Еще до того как заснуть, ниндзя визуально отметил, где находятся те, чьи жизни теперь принадлежали ему. В глухой час спали не все. Кейн слышал это по их дыханию, по тому, как они ворочались на твердых нарах. Судя по всему, это были часовые: не зря же он сразу заявил о себе, как об опасном человеке. Его боялись, а значит уважали. Пусть это уважение исходило от низов и отребья, все равно это было отчасти приятно.
Ждать до утра, пока часовые уснут, Кейн не хотел, так было не интересно. Все же он оставался в большей степени четырнадцатилетним подростком, чем профессионалом. В нем играли гормоны, усмирять которые ему не хотелось, и мальчишка пополз во мрак.
Караульные лежали на втором ярусе, что осложняло их нейтрализацию. Зато все цели спали внизу, на привилегированных местах. Это их и погубило.
Этой ночью Кейн ликвидировал пять человек. Каждого следующего он отправлял в мир иной новым способом, испытывая на деле полученные от наставников навыки. Первому свернул шею, второго задушил, третьему передавил сонную артерию за ухом, четвертому воткнул в горло его же собственную заточку, а пахана удостоил чести получить шестнадцатое из «77 смертельных прикосновений Шивы», от которого у него остановилось сердце. Вся операция заняла не более десяти минут и прошла в полнейшей тишине. Прокрадываясь обратно в насиженный угол, Кейн собой искренне гордился. Не испытывая ни малейших угрызений совести, он свернулся калачиком и крепко уснул, больше не опасаясь, что его сон потревожат.
Мальчик проснулся от стука в железную дверь. Оказывается, уже наступило утро, и пришел баландер. Стуча в кормушку, он призывал всех получать пайку. Заключенные резво вставали со шконок – остаться без еды никто не хотел. Кейн, находившийся ближе всех к дверям, в первых рядах получил завтрак и убрался в теперь уже свой уголок. Он удовлетворенно заметил, что никто из жителей камеры не пересекал невидимой границы, отделявшей его жизненное пространство от остального помещения. Это происходило вовсе не из-за страха – пока еще. Урки, инстинктами напоминавшие зверей более чем любые другие люди, интуитивно чувствовали его ярко сияющую ауру и не хотели лишний раз ее касаться.
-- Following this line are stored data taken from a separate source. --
-- ==== Sys2Proof/Machine/Jobs.lean ====
section
/-!
DEFINITION. Jobs (R335–R349): descriptors and their checks, placement and start, pre-emption, save and restore, kill, end,
status records.
-/

namespace Sys2Proof.Machine

/-! ### Device and host memory -/

/-- What a read of n bytes outside the module answers. -/
def answerBytes (h : HostRead) (n : Nat) : Option (List Byte) :=
  match h with
  | .data bs => if n ≤ bs.length then some (bs.take n) else none
  | _ => none

/-- n bytes at a device physical address, for the module's own reads: none where nothing can be read. Of a peer's memory the answer is
the one given (R338; the messages of such a read are not shown: log entry 85). The register window holds no descriptor or image. -/
def State.readDevice (s : State) (pa n : Nat) (peer : HostRead) : Option (List Byte) :=
  match regionOf pa with
  | .flash => if bitAt (s.reg Reg.hlyStatus) 31 then some (s.flashRead (pa - flashBase) n) else none
  | .pool => (match s.poolTarget pa false with
    | .ok (.here p) => if s.poisoned p n then none else some (s.bytes p n)
    | .ok (.there _ _ _ _) => answerBytes peer n
    | .error _ => none)
  | .registers => none
  | .none => none
  | _ =>
    if decide (regionOf (pa + n - 1) ≠ regionOf pa) || (s.barred pa).isSome || s.poisoned pa n then none else some (s.bytes pa n)

/-- An address field of a job descriptor is a device address when bit 63 is 1 (R338). -/
def isDevice (a : Nat) : Bool := a.testBit 63

/-- What a read of n bytes at an address field answers (R338). -/
def State.readField (s : State) (a n : Nat) (host : HostRead) : Option (List Byte) :=
  if isDevice a then s.readDevice (a % 2 ^ 48) n host else answerBytes host n

/-! ### Serving cores and placement (R12, R340, R357) -/

/-- Is control core n in service: its die up, its Peony core good (or its Lupin engine), its partition's HBM not offline? -/
def State.serving (s : State) (n : CoreId) : Bool :=
  let p := partOfCore n
  bitAt (s.reg Reg.hubDieStatus) (8 * (p / 4) + 7) && !(bitAt s.dieOff (p / 4)) && !(bitAt s.hbmOff p) &&
    (if n.toNat < 48 then bitAt (s.reg Reg.hubPeonyMap) (s.physCore n.toNat) else bitAt (s.reg Reg.hubEngineMap) p)

/-- The control cores of a group: its Peony cores' in order, then its Lupin engines'. -/
def State.peonyCoresOf (s : State) (g : Nat) : List CoreId :=
  ((s.partsOf g).map (fun p => [3 * p, 3 * p + 1, 3 * p + 2])).flatten.map (BitVec.ofNat 6)

def State.lupinCoresOf (s : State) (g : Nat) : List CoreId := (s.partsOf g).map (fun p => BitVec.ofNat 6 (48 + p))

/-- The placement of nP Peony ranks and nL Lupin ranks on group g, if enough cores serve (R340). -/
def State.placement (s : State) (g nP nL : Nat) : Option (List CoreId) :=
  let ps := (s.peonyCoresOf g).filter s.serving
  let ls := (s.lupinCoresOf g).filter s.serving
  if nP ≤ ps.length ∧ nL ≤ ls.length then some (ps.take nP ++ ls.take nL) else none

/-! ### Status records (R343) -/

def JobState.code : JobState → Nat
  | .queued => 0
  | .running => 1
  | .saving => 2
  | .preempted => 3
  | .restoring => 4
  | .ended => 5

/-- Time spent waiting for a save area so far (Table 14.2). -/
def Job.waited (j : Job) (now : Word) : Word :=
  match j.waitSince with
  | none => j.waitNs
  | some t => j.waitNs + (now - t)

/-- The status record of Table 14.2. -/
def Job.record (j : Job) (now : Word) : List Byte :=
  toLE 1 j.state.code ++ [j.endCode] ++ toLE 2 j.preempts.toNat ++ toLE 2 j.id.toNat ++ zeros 2 ++ toLE 8 j.tSubmit.toNat ++
    toLE 8 (j.tStart.getD 0).toNat ++ toLE 8 j.tEnd.toNat ++ toLE 8 (j.waited now).toNat ++ toLE 4 j.lastSave.toNat ++
    toLE 4 j.lastRestore.toNat ++ toLE 2 j.landed.toNat ++ toLE 2 j.restarts.toNat ++ zeros 12

/-- A status record is written to the fabric pool (R338, R320). -/
def State.poolRecord (s : State) (j : Job) (pa : Nat) (bs : List Byte) : Option State :=
  match s.poolTarget pa true with
  | .error _ => none
  | .ok (.here p) => some (s.ramWrite j.id p bs false)
  | .ok (.there m slot key off) =>
    match s.request { kind := .record, core := 0, job := 0, cmd := 0, target := BitVec.ofNat 16 m, seg := (pa - poolBase) / gib, sent := 0,
                      va := 0, pa := pa, n := bs.length, home := homeKey m slot off, line := none }
        0x03 2 false (addressWord slot key off ++ bs) with
    | .ok t => some (t.dropHome (homeKey m slot off) bs.length)
    | .error _ => none

/-- The state with the record of j written; none where it cannot be written. -/
def State.writeRecord (s : State) (j : Job) : Option State :=
  let bs := j.record s.now
  if isDevice j.statusAddr.toNat then
    let pa := j.statusAddr.toNat % 2 ^ 48
    if regionOf pa = .pool then s.poolRecord j pa bs
    else if isRam pa && (s.barred pa).isNone then some (s.ramWrite j.id pa bs false) else none
  else some (s.send (.hostWrite j.port j.statusAddr.toNat bs false))

/-- A submission whose descriptor or record cannot be accessed (R339). -/
def State.submitError (s : State) : State := s.bumpSat Reg.hubSchedStatus 11 16 1

/-- The record of j is written; one that cannot be is counted. -/
def State.report (s : State) (j : Job) : State := (s.writeRecord j).getD s.submitError

/-! ### Submission (R338, R339) -/

/-- The job a descriptor describes, queued now (Table 14.1). -/
def jobOf (d : List Byte) (now : Word) (port order : Nat) (host : HostRead) : Job :=
  { id := BitVec.ofNat 16 (numAt d 0 2), group := numAt d 2 1, prio := numAt d 3 1 % 8, imemSave := (numAt d 3 1).testBit 3,
    nPeony := numAt d 4 1, nLupin := numAt d 5 1, faultQ := BitVec.ofNat 12 (numAt d 6 2), faultEn := (numAt d 6 2).testBit 15,
    imageAddr := BitVec.ofNat 64 (numAt d 8 8), imageBytes := numAt d 16 4,
    image := match host with
      | .data bs => bs
      | _ => []
    entry := BitVec.ofNat 18 (numAt d 20 4), root := numAt d 24 8 % 2 ^ 48, statusAddr := BitVec.ofNat 64 (numAt d 32 8),
    live := (List.range (Nat.min 8 (numAt d 40 1))).map (fun i => (numAt d (48 + 8 * i) 6 / 65536 * 65536, numAt d (54 + 8 * i) 2)),
    port := port, state := .queued, endCode := 0, killed := false, preempts := 0, tSubmit := now, tStart := none, tEnd := 0,
    waitNs := 0, waitSince := none, lastSave := 0, lastRestore := 0, landed := 0, restarts := 0, placed := [], order := order,
    phaseSince := now, saved := none, restartTimes := [] }

/-- The partitions of the group that partition p would lie in, by its own SIZE (R335). -/
def State.sizeFor (s : State) (p : Nat) : Nat := if p < 16 then 2 ^ s.groupSize p else 1

/-- The 4 KiB pages of a LIVE region. -/
def livePages (r : Nat × Nat) : List Nat := (List.range (16 * r.2)).map (fun i => r.1 + 4096 * i)

/-- The partition in whose area a page of SRAM is saved: its core's, or the group's lowest on the die (R345). -/
def State.livePart (s : State) (g pa : Nat) : Option Nat :=
  match regionOf pa with
  | .coreLocal => (s.partsOf g).find? (fun p => decide (pa / (128 * mib) / 3 = p))
  | .shared => (s.partsOf g).find? (fun p => decide (dieOfPa pa = p / 4))
  | _ => none

/-- The partitions LIVE's pages are saved in; none where a page does not translate to the group's SRAM (R338). -/
def State.liveParts (s : State) (j : Job) : Option (List Nat) :=
  ((j.live.map livePages).flatten).foldl (fun acc va =>
    match acc with
    | none => none
    | some ps => match s.walk va false 4 0 j.root with
      | .error _ => none
      | .ok (pa, _) => (s.livePart j.group pa).map (fun p => p :: ps)) (some [])

/-- Does the descriptor break Table 14.1 (0xB0)? -/
def State.descBroken (s : State) (d : List Byte) (j : Job) : Bool :=
  let n := s.sizeFor j.group
  let nLive := numAt d 40 1
  decide (j.id = 0) || decide (16 ≤ numAt d 3 1) || decide (numAt d 6 2 / 4096 % 8 ≠ 0) || !(allZero (bytesAt d 41 7)) ||
    decide (8 < nLive) || !(allZero (bytesAt d (48 + 8 * nLive) (80 - 8 * nLive))) || decide (3 * n < j.nPeony) ||
    decide (n < j.nLupin) || decide (j.nPeony + j.nLupin = 0) || decide (j.imageBytes < 4) || decide (262144 < j.imageBytes) ||
    decide (j.imageBytes % 4 ≠ 0) || decide (j.imageBytes ≤ numAt d 20 4) || decide (numAt d 20 4 % 4 ≠ 0) ||
    decide (j.root % 4096 ≠ 0) || !(isRam j.root) || decide (j.statusAddr.toNat % 64 ≠ 0) ||
    (List.range nLive).any (fun i => decide (numAt d (48 + 8 * i) 2 ≠ 0) || decide (numAt d (54 + 8 * i) 2 = 0)) ||
    (s.isGroup j.group && (s.liveParts j).isNone)

/-- The bytes job j saves in partition p (R345): its LIVE pages there, its Peony cores' arrays, instruction memory. -/
def State.saveShare (s : State) (j : Job) (placed : List CoreId) (p : Nat) : Nat :=
  let here := placed.filter (fun n => decide (partOfCore n = p))
  4096 * (((s.liveParts j).getD []).filter (· = p)).length + 1310720 * (here.filter (fun n => decide (n.toNat < 48))).length +
    (if j.imemSave then 262144 * here.length else 0)

/-- AREA_MIB of partition p. -/
def State.areaMib (s : State) (p : Nat) : Nat := s.regFld (Reg.hubSaveCfg p) 0 10

/-- Does a partition's share exceed its area less 1 MiB (0xB3)? AREA_MIB 0 has no areas to exceed. -/
def State.saveTooLarge (s : State) (j : Job) : Bool :=
  match s.placement j.group j.nPeony j.nLupin with
  | none => false
  | some placed => (s.partsOf j.group).any (fun p =>
      decide (s.areaMib p ≠ 0) && decide ((s.areaMib p - 1) * mib < s.saveShare j placed p))

/-- The live jobs. -/
def State.liveJobs (s : State) : List Job := s.jobs.filter Job.isLive

/-- The first check of R339 a submission fails, with what a rejected image records. -/
def State.submitCheck (s : State) (d : List Byte) (j : Job) (host : HostRead) : Option Byte × State :=
  if s.start.stage < 2 then (some 0x01, s)
  else if s.descBroken d j then (some 0xB0, s)
  else if !(s.isGroup j.group) then (some 0xB7, s)
  else if s.isLive j.id then (some 0xB1, s)
  else if decide (64 ≤ (s.liveJobs.filter (fun k => decide (k.group = j.group) && decide (k.state = .queued))).length) ||
      decide (1024 ≤ s.liveJobs.length) then (some 0xB8, s)
  else if s.saveTooLarge j then (some 0xB3, s)
  else if bitAt (s.reg Reg.secPolicy) 0 then
    let n := ceilDiv j.imageBytes 64 * 64
    match s.readField j.imageAddr.toNat (n + 512) host with
    | none => if s.sec.ownerSet then (some 0xB6, s) else (some 0xB6, s.reject 0x10 0xE2)
    | some bs => match s.sec.jobCheck (bs.take j.imageBytes) (bytesAt bs n 512) with
      | none => (none, s)
      | some e => (some 0xB6, s.reject 0x10 e)
  else (none, s)

/-- The waits for a save area of group g's queued jobs are considered anew (R346): a job waits while one of lower priority runs
and a partition has no free area. -/
def State.reconsider (s : State) (g : Nat) : State :=
  let held := (s.liveJobs.filter (fun k => decide (k.group = g) &&
    (k.state = .preempted || k.state = .saving || k.state = .restoring))).length
  let free := (s.partsOf g).all (fun p => decide (s.areaMib p ≠ 0) && decide (held < 4))
  match s.runningJob g with
  | some r =>
    if !(r.state = .running) then s
    else s.liveJobs.foldl (fun t k =>
      if !(decide (k.group = g) && decide (k.state = .queued)) then t
      else
        let wants := decide (r.prio < k.prio) && !free
        match k.waitSince with
        | none => if wants then (t.setJob { k with waitSince := some s.now }).bump Reg.hubSaveWaits 1 else t
        | some _ => if wants then t else t.setJob { k with waitSince := none, waitNs := k.waited s.now }) s
  | none => s

/-- A submission (R338, R339): port none is a control core's, which no PF0 carries to the host. -/
def State.submitJob (s : State) (port : Option Nat) (v : Word) (desc image : HostRead) : State :=
  let a := v.toNat / 64 * 64
  let noHost := port.isNone
  if noHost && !(isDevice a) then s.submitError
  else match s.readField a 128 desc with
    | none => s.submitError
    | some d =>
      let j := jobOf d s.now (port.getD 0) s.nextOrder image
      if noHost && !(isDevice j.statusAddr.toNat) then s.submitError
      else match s.submitCheck d j image with
        | (some code, t) => t.report { j with state := .ended, endCode := code, tEnd := s.now }
        | (none, t) => match t.writeRecord j with
          | none => t.submitError
          | some u => ({ u with jobs := u.jobs ++ [j], nextOrder := u.nextOrder + 1 } : State).reconsider j.group

/-- HUB_JOB_SUBMIT written by PF0 (R339, R385): dropped before STAGE1, but answered 0x01 there by R339. Port 1's write is no
write to its own function window (R292). -/
def execJobSubmit (second : Bool) (v : Word) (desc image : HostRead) (s : State) : Host.Outcome State Fault Refusal :=
  if s.start.stage < 1 ∨ s.stopped ∨ s.fatal then .next s
  else if second then .next (if s.start.bifurc then s.bump Reg.pciBadAccess 1 else s)
  else .next (s.submitJob (some 0) v desc image)

/-! ### Ending a job (R341, R344) -/

/-- A queue loses its binding (R262): its words are discarded, the cores blocked on it fault. -/
def State.unbindQueue (s : State) (q : Nat) : State :=
  let x := s.queue q
  let cores := (x.waiting.filterMap (fun w => match w.who with
    | .core n => some n
    | .unit => none)) ++ x.getters
  let t := s.discardWords q
  let t := t.setQueue q { t.queue q with waiting := [], getters := [], wordNo := 0 }
  cores.foldl (fun u n => u.coreFault n 0x2B 0) t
В камере стоял дружный стук ложек о шлемки. Пассажиры первого и второго ярусов ели спокойно, сидя за длинным столом. Обитатели третьего яруса были похожи на голодных зверей в зоопарке, они ели быстро, неряшливо и постоянно озирались по сторонам. Все были так увлечены потреблением калорий, что отсутствие нескольких членов коллектива заметили не сразу, а только слегка насытившись. Раздался истошный крик:
- Меча убили!!
Трупы наконец привлекли всеобщее внимание; толпа узников изрядно всполошилась, обступив мертвых. Жратва сразу была забыта – событие произошло не ординарное. Один Кейн продолжал спокойно наворачивать рисовую кашу, оставаясь на месте и не участвуя в общей ажитации. Ему не было смысла ломать комедию, изображая неподдельное волнение и непричастность к пяти смертям. Наоборот, следовало дать понять сокамерникам, чьих это рук дело, взвинтить тактическую стратагему.
В камере повисло наэлектризованное молчание. Все смотрели на Кейна, продолжавшего монотонно наворачивать утреннюю пайку. Доев, он сыто отрыгнул, отставил миску в сторону и, наконец, поднял увенчанную косой голову, встретившись взглядом с общественностью:
- А у вас тут не плохо кормят, – констатировал Кейн, ни к кому конкретно не обращаясь, и широко, искренне улыбнулся.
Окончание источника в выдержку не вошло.